Stored items:
-- ==== Sys2Proof/Laws/PerInstr.lean ====
section
/-! SUPPORT. One lemma per command for the family Blocks: the register blocks that the frame of a command names are blocks of
the register map. -/

namespace Sys2Proof.Laws.Blocks

open Sys2Proof Sys2Proof.Machine

/-- A register block that a part names is one of the map: 1 to 16, or 18, the standby domain. -/
def named (p : Part) : Bool :=
  match p with
  | .regs b => (decide (1 ≤ b) && decide (b ≤ 16)) || b == 18
  | _ => true

/-- Every register block that `parts i` names is a block of the register map. -/
def Statement (i : Instr) : Prop := (parts i).all named = true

WHAT TO WORK ON: Would you output the lines from the one that contains "of the register map. -/" to the end of the data, both ends included, exactly as they appear?

RESPONSE TO THE TASK:
/-- Every register block that `parts i` names is a block of the register map. -/
def Statement (i : Instr) : Prop := (parts i).all named = true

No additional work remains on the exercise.